Хит старалась быть объективной. Она привыкла оценивать, а не осуждать людей. И по ее оценке выходило, что горе горем, но Кимберли Старр обращалась с полицией как с прислугой. Необходимо было как можно скорее поставить ее на место.
— Почему вы солгали мне относительно вашего местонахождения в момент убийства мужа, миссис Старр?
Распухшее лицо женщины все же могло выражать какие-то эмоции, и сейчас на нем появился страх. Никки Хит понравилось это зрелище.
— Что вы хотите сказать? Солгала? Зачем мне лгать?
— Об этом мы еще поговорим. Сначала я хочу узнать, где вы находились между тринадцатью и четырнадцатью часами, потому что в «Дино-Байтс» вас не было. Вы мне солгали.
— Я не лгала. Я была там.
— Вы оставили сына с няней и ушли. У меня есть свидетели. Может, мне допросить еще и няню?
— Нет. Это правда, я ушла.
— Куда вы ушли, миссис Старр? И я советую вам на этот раз говорить правду.
— Ну хорошо. Я была с мужчиной. Просто мне стыдно было тогда рассказывать вам.
— Значит, расскажите сейчас. Что значит — вы были с мужчиной?
— Боже, ну вы и сучка. Я была в постели с этим человеком, понятно? Довольны?
— Его имя?
— Вы шутите, что ли?
Лицо Никки, в отличие от лица Кимберли, вполне адекватно отражало все ее эмоции. По его выражению вдова поняла, что детектив говорит вполне серьезно.
— И не надо про Барри Гейбла, потому что он утверждает, что вы послали его подальше.
У Кимберли отвисла челюсть.
— Барри Гейбл. Помните мужчину, который набросился на вас на улице? Вы еще сказали детективу Каньеро, что он, наверное, хотел вырвать у вас сумку и что вы его в первый раз видите.
— Я была с любовником. Мой муж только что погиб. Как я могла сказать об этом?
— Надеюсь, сейчас вы преодолели свою застенчивость, Кимберли, так что расскажите мне об этом втором любовнике, чтобы я могла проверить ваше алиби. Вы ведь наверняка уже поняли, что я проверяю все.

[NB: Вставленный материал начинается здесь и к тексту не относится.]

-- ==== Sys2Proof/Machine/Ops.lean ====
section
/-!
DEFINITION. The operations every block uses: how a meaning acts on the state, the block's time, handing an
event on and taking it, looking up and changing records, the sensed levels, and posting to the panel.
-/

namespace Sys2Proof.Machine

open Sys2Proof

/-- What a command answers. -/
abbrev Result := Host.Outcome State Fault Refusal

/-! ### Meanings, time and deliveries -/

/-- Two commands are the same event: equal, or both the end of the warm start, or both a sample instant
(whose operands only the moment itself gives). -/
def sameEvent : Instr → Instr → Bool
  | .warmStartEnd _ _ _, .warmStartEnd _ _ _ => true
  | .senseSample _, .senseSample _ => true
  | c, d => decide (c = d)

/-- The command is being taken: it no longer waits among the events handed on. -/
def Station.take (c : Instr) (s : Station) : Station :=
  { s with deliveries := s.deliveries.eraseP (sameEvent c) }

/-- An event is handed to the block that owns it, which takes it as a command of its own. -/
def Station.deliver (c : Instr) (s : Station) : Station := { s with deliveries := s.deliveries ++ [c] }

/-- A command acts on the station; the queue of commands is left alone. -/
def perform (c : Instr) (f : Station → Station) (s : State) : Result :=
  .next { s with station := f (s.station.take c) }

/-- The moment `t` has come: the block's time is at least `t`. -/
def Station.reach (t : Moment) (s : Station) : Station := { s with now := max s.now t }

/-- The blocks run: no start is in progress, and the straps are valid (R192, R195). -/
def Station.live (s : Station) : Bool :=
  decide (s.restart.phase = .running) && decide (s.restart.mode ≠ .strapFault)

/-- An event has its effect only while the blocks run. -/
def whenLive (f : Station → Station) (s : Station) : Station := if s.live then f s else s

/-- The blocks run and the station mode is RUN. -/
def Station.serving (s : Station) : Bool := s.live && decide (s.restart.mode = .run)

/-! ### Records -/

def Station.locker? (s : Station) (n : Nat) : Option Locker :=
  s.lockers.lockers.find? fun l => decide (l.number = n)

def Station.lockerState (s : Station) (n : Nat) : Option LockerState := (s.locker? n).map (·.state)

def Station.changeLocker (n : Nat) (f : Locker → Locker) (s : Station) : Station :=
  { s with lockers.lockers := updateWhere (fun l => decide (l.number = n)) f s.lockers.lockers }

def Station.holdingAt (s : Station) (n : Nat) : Option Holding :=
  s.lockers.holdings.find? fun h => decide (h.locker = n)

def Station.holdingOf (s : Station) (p : PartyKey) : Option Holding :=
  s.lockers.holdings.find? fun h => decide (h.party = p)

def Station.changeHolding (n : Nat) (f : Holding → Holding) (s : Station) : Station :=
  { s with lockers.holdings := updateWhere (fun h => decide (h.locker = n)) f s.lockers.holdings }

def Station.claimOf (s : Station) (p : PartyKey) : Option Claim :=
  s.claims.claims.find? fun c => decide (c.party = p)

def Station.claimAt (s : Station) (n : Nat) : Option Claim :=
  s.claims.claims.find? fun c => decide (c.locker = n)

def Station.changeClaim (p : PartyKey) (f : Claim → Claim) (s : Station) : Station :=
  { s with claims.claims := updateWhere (fun c => decide (c.party = p)) f s.claims.claims }

def Station.cabin? (s : Station) (n : Nat) : Option Cabin :=
  s.cabins.cabins.find? fun c => decide (c.number = n)

def Station.cabinState (s : Station) (n : Nat) : Option CabinState := (s.cabin? n).map (·.state)

def Station.changeCabin (n : Nat) (f : Cabin → Cabin) (s : Station) : Station :=
  { s with cabins.cabins := updateWhere (fun c => decide (c.number = n)) f s.cabins.cabins }

def Station.queueEntry (s : Station) (serial : BitVec 24) : Option QueueEntry :=
  s.cabins.queue.find? fun e => decide (e.serial = serial)

def Station.changeEntry (serial : BitVec 24) (f : QueueEntry → QueueEntry) (s : Station) : Station :=
  { s with cabins.queue := updateWhere (fun e => decide (e.serial = serial)) f s.cabins.queue }

def Station.removeEntry (serial : BitVec 24) (s : Station) : Station :=
  { s with cabins.queue := s.cabins.queue.filter fun e => decide (e.serial ≠ serial) }

def Station.request? (s : Station) (output : Nat) : Option DriveRequest :=
  s.drive.queue.find? fun r => decide (r.output = output)

def Station.pad? (s : Station) (n : Nat) : Option Pad := s.scan.pads.find? fun p => decide (p.number = n)

def Station.changePad (n : Nat) (f : Pad → Pad) (s : Station) : Station :=
  { s with scan.pads := updateWhere (fun p => decide (p.number = n)) f s.scan.pads }

def Station.input? (s : Station) (r : Reader) : Option ReaderInput :=
  s.taps.inputs.find? fun i => decide (i.reader = r)

def Station.changeInput (r : Reader) (f : ReaderInput → ReaderInput) (s : Station) : Station :=
  { s with taps.inputs := updateWhere (fun i => decide (i.reader = r)) f s.taps.inputs }

/-! ### Sensed levels (chapter 9) -/

/-- A filtered level as sensed; free while the filters of a start are being loaded (R165). -/
def Station.senses (s : Station) (made : Bool) (input : Nat) : Bool :=
  if s.scan.loaded then made else Config.unloadedLevel s.now input

/-- The door of locker n is sensed CLOSED. -/
def Station.doorClosed (s : Station) (n : Nat) : Bool :=
  s.senses (s.scan.level.door.getLsbD (n - 1)) (n - 1)

/-- The bolt of locker n is sensed ENGAGED. -/
def Station.boltEngaged (s : Station) (n : Nat) : Bool :=
  s.senses (s.scan.level.bolt.getLsbD (n - 1)) (59 + n)

/-- The filtered level of the latch of cabin c. -/
def Station.latchLevel (s : Station) (c : Nat) : Latch :=
  if s.senses (s.scan.level.latch.getLsbD (c - 1)) (119 + c) then .latched else .unlatched

/-- The presence state of the pad of cabin c (R164). -/
def Station.presence (s : Station) (c : Nat) : Presence :=
  match s.pad? c with
  | some p => p.presence
  | none => .clear

/-! ### The panel (chapter 10) -/

/-- R173: the message replaces the one shown, the pair phase and the scroll start afresh, and the hold of
8 s starts. A pair's first turn lasts 2 s (R174). -/
def Station.postMessage (m : Message) (s : Station) : Station :=
  { s with
    panel.message := some m
    panel.secondTurn := false
    panel.scroll := 0
    panel.stepCount := 0
    panel.holdEnd := some (s.now + 8000)
    panel.turnEnd := if m.second.isSome then some (s.now + 2000) else none
    panel.line := Text.window m.first 0 }

/-- Post one text. -/
def Station.post (t : Text) (s : Station) : Station := s.postMessage { first := t, second := none }

/-- R171: the cursor is placed on the locker's cell, or stays there, and its 15 s timer starts afresh. -/
def Station.placeCursor (n : Nat) (s : Station) : Station :=
  { s with panel.cursor := some n, panel.cursorTimer := some (s.now + 15000) }

/-- R172: the cursor leaves the panel. -/
def Station.removeCursor (s : Station) : Station :=
  { s with panel.cursor := none, panel.cursorTimer := none }

/-! ### Free counts (R110, R176) -/

/-- Locker l is FREE with its door sensed CLOSED. -/
def Station.freeClosed (s : Station) (l : Locker) : Bool :=
  decide (l.state = .free) && s.doorClosed l.number

/-- The number of lockers of a size that are FREE with the door sensed CLOSED. -/
def Station.freeCount (s : Station) (size : Size) : Nat :=
  (s.lockers.lockers.filter fun l => decide (l.size = size) && s.freeClosed l).length

/-- The number of FREE cabins. -/
def Station.freeCabins (s : Station) : Nat :=
  (s.cabins.cabins.filter fun c => decide (c.state = .free)).length

/-- C: the number of cabins in FREE, RESERVED, ADMITTING or OCCUPIED (5.2). -/
def Station.cabinsInService (s : Station) : Nat :=
  (s.cabins.cabins.filter fun c => decide (c.state ≠ .outOfService) && decide (c.state ≠ .fault)).length

end Sys2Proof.Machine
end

Кимберли назвала ей имя врача — Кори ван Пелдт. Да, это правда, сказала она, и да, это тот самый врач, у которого она только что была. Хит заставила ее произнести фамилию по буквам и записала ее и номер телефона. Кимберли рассказала, что познакомилась с ним две недели назад, когда решила сходить к косметологу и узнать, не нужны ли ей какие-нибудь процедуры, и вдруг поняла: это то самое, что она искала всю жизнь. Хит была на сто процентов уверена, что «то самое» находилось в брюках доброго доктора и называлось «бумажник», но воздержалась от комментариев. Она молила небо о том, чтобы у Рука тоже хватило на это мозгов.